The US government is “deeply involved” in Saudi Arabia’s war of aggression against Yemen, says an American author and analyst.
“It is beyond belief, the American government is deeply involved in the conflict; it provides intelligence, it provides weapons, it provides munitions, and it provides supplies,” Michael Springmann told Press TV on Sunday.
“They basically deny everything and if they are caught in a contradiction they do some weasel-wording and jump back and forth from the exact meaning of one word to the inexact meaning of another word,” he added.
“Basically violence has somehow got ingrained to the American government’s psyche,” he maintained.

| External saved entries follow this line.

/-- START: refused outside PASSTHROUGH or with no journal configured; otherwise epoch 1 opens at position 0
with the four epoch-open actions, and gate, slot, policy and Last Recovery Record stay (R11, R12, R62, R184).
The order of the events, and the epoch 1 that COMMAND_DONE carries, are the model's inference (log entries 18,
19). -/
def Obligations.TheStartCommand : Prop :=
  ∀ s : State, s.resetPhase = .running → s.mailbox.cmd = 0 →
    (s.epoch.mode ≠ .passthrough → exec .start s = .next (s.finished 0x04 .rejected .wrongMode 0)) ∧
    (s.epoch.mode = .passthrough → s.journal.capacity = 0 →
      exec .start s = .next (s.finished 0x04 .rejected .badParam 0)) ∧
    (s.epoch.mode = .passthrough → s.journal.capacity ≠ 0 →
      ∃ (t : State) (refusals : List Report) (answers : List Answer), exec .start s = .next t ∧
        t.epoch = ⟨.journaling, 1, [⟨1, 0, .stillOpen, .usable, .start, 0⟩]⟩ ∧
        t.journal = { s.journal with head := 0, written := 0, tail := 0, ended := [] } ∧ t.ltt = [] ∧
        t.regions = s.regions.copied ∧ t.timer = s.timer.loaded ∧
        ((s.waq.map WaqEntry.key).Nodup → Redecided s t) ∧
        t.mailbox =
          { s.mailbox with
            copy := s.mailbox.param
            result := resultHeader .done .none 0x04 ||| field 4 6 1 } ∧
        (∀ x ∈ refusals, x.kind = .writeRefused) ∧
        t.events = s.events.offers 1 (refusals ++ [doneReport 1 0x04 .done .none]) ∧
        t.answers = s.answers ++ answers ∧ t.gate = s.gate ∧ t.policy = s.policy ∧
        t.ops = { s.ops with abortPending := false } ∧ t.recovery = s.recovery ∧ t.engine = s.engine ∧
        t.scan = s.scan ∧ t.inspect = s.inspect ∧ t.faultLevel = s.faultLevel ∧ t.draws = s.draws ∧
        t.pending = s.pending ∧ t.i2c = { s.i2c with index := 0x04, pointer := 1 } ∧
        t.mport.outstanding = s.mport.outstanding ∧ t.mport.withheld = s.mport.withheld)

/-- RECOVER: refused outside BROKEN; in BROKEN the part goes to PASSTHROUGH with positions 0, LTT cleared
and shadow values copied; the gate stays FENCE with no release (R131). The port's index and pointer are
those after the one code byte written to CMD (R156). -/
def Obligations.TheRecoverCommand : Prop :=
  ∀ s : State, s.resetPhase = .running → s.mailbox.cmd = 0 →
    (s.epoch.mode ≠ .broken → exec .recover s = .next (s.finished 0x0A .rejected .wrongMode 0)) ∧
    (s.epoch.mode = .broken → s.gate.armed = none →
      exec .recover s =
        .next ({ s with
          epoch := { s.epoch with mode := .passthrough }
          journal := { s.journal with head := 0, written := 0, tail := 0, ended := [] }
          ltt := []
          regions := s.regions.copied }.finished 0x0A .done .none
          (field 4 8 s.journal.head ||| field 12 8 s.journal.written ||| field 20 8 s.journal.tail)))

/-- READ_CHECKPOINTS completes DONE in every mode with the entry count, the counter and the entries, oldest
first, each with the codes of R183, and changes nothing the part keeps (R144, R182, R183). The port's index
and pointer are those after the one code byte written to CMD (R156). -/
def Obligations.TheReadCheckpointsCommand : Prop :=
  ∀ s : State, s.resetPhase = .running → s.mailbox.cmd = 0 →
    exec .readCheckpoints s =
      .next (s.finished 0x0B .done .none
        (field 4 1 s.epoch.table.length ||| field 8 6 s.epoch.counter |||
          fieldsFrom 16 20 (s.epoch.table.map fun c =>
            c.epoch % 2 ^ 48 + c.start % 2 ^ 64 * 2 ^ 48 + entryStateCode c.state * 2 ^ 112 +
              conditionCode c.condition * 2 ^ 116 + sourceCode c.openedBy * 2 ^ 120 +
              c.repeats % 2 ^ 32 * 2 ^ 128)))

/-- READ_RECORD at position `p`: refused in PASSTHROUGH and outside the positions of its mode; otherwise
the two reads are asked for and the command runs on (R142). -/
def Obligations.TheReadRecordCommand : Prop :=
  ∀ (s : State) (p : Nat), s.resetPhase = .running → s.mailbox.cmd = 0 →
    recordPosition s.mailbox.param = p →
    (s.epoch.mode = .passthrough →
      exec .readRecord s = .next (s.finished 0x0C .rejected .wrongMode 0)) ∧
    ((s.epoch.mode = .journaling ∧ ¬(s.journal.tail ≤ p ∧ p < s.journal.written)) ∨
        (s.epoch.mode = .broken ∧ ¬(s.journal.tail ≤ p ∧ p < s.journal.head)) →
      exec .readRecord s = .next (s.finished 0x0C .rejected .badParam 0)) ∧
    ((s.epoch.mode = .journaling ∧ s.journal.tail ≤ p ∧ p < s.journal.written) ∨
        (s.epoch.mode = .broken ∧ s.journal.tail ≤ p ∧ p < s.journal.head) →
      s.capturesGranted →
      exec .readRecord s =
        .next { s.begun 0x0C with
          inspect := some ⟨p, ⟨.asking 1, .asking 1⟩⟩
          mport :=
            { s.mport with
              waiting := s.mport.waiting ++
                [⟨.inspectImage, .read, s.journal.imageAddr p, 64, 0, 0, s.mport.ageClock⟩,
                  ⟨.inspectHeader, .read, s.journal.headerAddr p, 64, 0, 0, s.mport.ageClock⟩]
              ageClock := s.mport.ageClock + 1 } })

/-- The positions in range for READ_RECORD, by the mode (R142). -/
def inRange (s : State) (p : Nat) : Bool :=
  match s.epoch.mode with
  | .passthrough => false
  | .journaling => s.journal.tail ≤ p && p < s.journal.written
  | .broken => s.journal.tail ≤ p && p < s.journal.head

/-- Two bits of a test result: not made, passed or failed (R182). -/
def testField (made passed : Bool) : Nat := if made then (if passed then 1 else 2) else 0

/-- A READ_RECORD read that fails for the first or second time is made again at once, and the first of the two
to end is kept. When the second ends, whichever that is and whether the two succeeded or failed three times,
READ_RECORD completes DONE: its result data is the image and the header with zeros for a failed read, the check
value computed over them, both reads' status, and the test results, the expected epoch and the retained flag as
they then stand, in every mode (R142, R143, R148, R167, R182). What the computed check is after a failed read is
left free (log entry 23); the zeros in bits 2 to 7 of the read status are the model's choice (log entry 32). -/
def Obligations.AReadRecordCompletes : Prop :=
  ∀ (s : State) (ident : BitVec 8) (r : Request) (i : Inspection) (line : RecordLine) (a : MemAnswer)
    (c : Instr) (withheld : List Withheld),
    s.resetPhase = .running → s.mport.outstandingOf ident = some r → s.requestEnds ident a c withheld →
    r.owner = (match line with | .image => .inspectImage | .header => .inspectHeader) →
    s.inspect = some i → s.capturesGranted →
    (∀ n, i.current.failsEarly line a n →
      exec c s =
        .next { s with
          inspect := some { i with current := i.current.put line (.asking (n + 1)) }
          mport :=
            { s.mport with
              waiting := s.mport.waiting ++
                [⟨r.owner, .read, s.journal.lineAddr i.position line, 64, 0, 0, s.mport.ageClock⟩]
              outstanding := s.mport.outstanding.filter fun o => o.ident != ident
              withheld := withheld
              ageClock := s.mport.ageClock + 1 } }) ∧
    (∀ ended, i.current.endsFirst line a ended →
      exec c s =
        .next { s with
          inspect := some { i with current := i.current.put line ended }
          mport :=
            { s.mport with
              outstanding := s.mport.outstanding.filter fun o => o.ident != ident
              withheld := withheld
              ageClock := s.mport.ageClock + 1 } }) ∧
    ∀ (image header : Option Line) (h : BitVec 128) (both made : Bool) (expected : Option Nat),
      i.current.endsBoth line a image header →
      h = lineHeader (header.getD 0) → both = (image.isSome && header.isSome) →
      made = (both && (s.epoch.mode == .journaling && inRange s i.position)) →
      expected = s.expectedEpoch i.position →
      ∃ (t : State) (check : BitVec 16), exec c s = .next t ∧
        (both = true → check = checkValue (image.getD 0) h) ∧
        t = { s with
          inspect := none
          draws := if both then s.draws else s.draws + 1
          ops := { s.ops with abortPending := false }
          mailbox := s.mailbox.completed true .done .none
            (field 4 64 (image.getD 0).toNat ||| field 68 16 h.toNat ||| field 84 2 check.toNat |||
              field 86 1 (bit image.isSome + 2 * bit header.isSome) |||
              field 87 1
                (testField both (flagsTest h) + 4 * testField both (lapTest i.position h) +
                  16 * testField both (checkTest (image.getD 0) h) +
                  64 * testField made (expected == some (headerEpoch h))) |||
              field 88 1 (bit (inRange s i.position)) |||
              field 89 6 (if made then expected.getD 0 else 0))
          events := s.events.offer s.epoch.counter
            (doneReport s.epoch.counter s.mailbox.cmd .done .none)
          mport :=
            { s.mport with
              outstanding := s.mport.outstanding.filter fun o => o.ident != ident
              withheld := withheld
              ageClock := s.mport.ageClock + 1 } }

The author of the “Visas for al-Qaeda: CIA Handouts that Rocked the World” made the comments when asked about Washington’s refusal to admit responsibility for backing Saudi Arabia’s military campaign against Yemen.
In a statement Friday, White House spokesman Ned Price said that though “shocked and saddened” by the civilian casualties, “the United States has no role in targeting decisions made by the coalition in Yemen.”
In a bid to return fugitive former Yemeni President Abd Rabbuh Mansur Hadi, a staunch ally of Riyadh, into power, the Saudis launched a deadly war against their southern neighbor in March – without a United Nations mandate.
The death toll from the months-long aggression has now surpassed 4,600. The office of the UN human rights chief said last week that the Saudi-led coalition is responsible for the majority of the deaths.
UN Secretary General Ban Ki-moon has also said that he is “deeply concerned” by the huge number of civilian casualties from the military campaign against Yemen’s Houthi Ansarullah movement that deposed Hadi in February.
Saudi Arabia’s relentless bombardment has worsened the humanitarian situation in the poverty-stricken Arab nation.
In their retaliatory attacks, Yemeni forces have been able to seize a number of Saudi military bases in border areas.
Tens of foreign soldiers, part of the Saudi-led coalition, have also been killed in the conflict.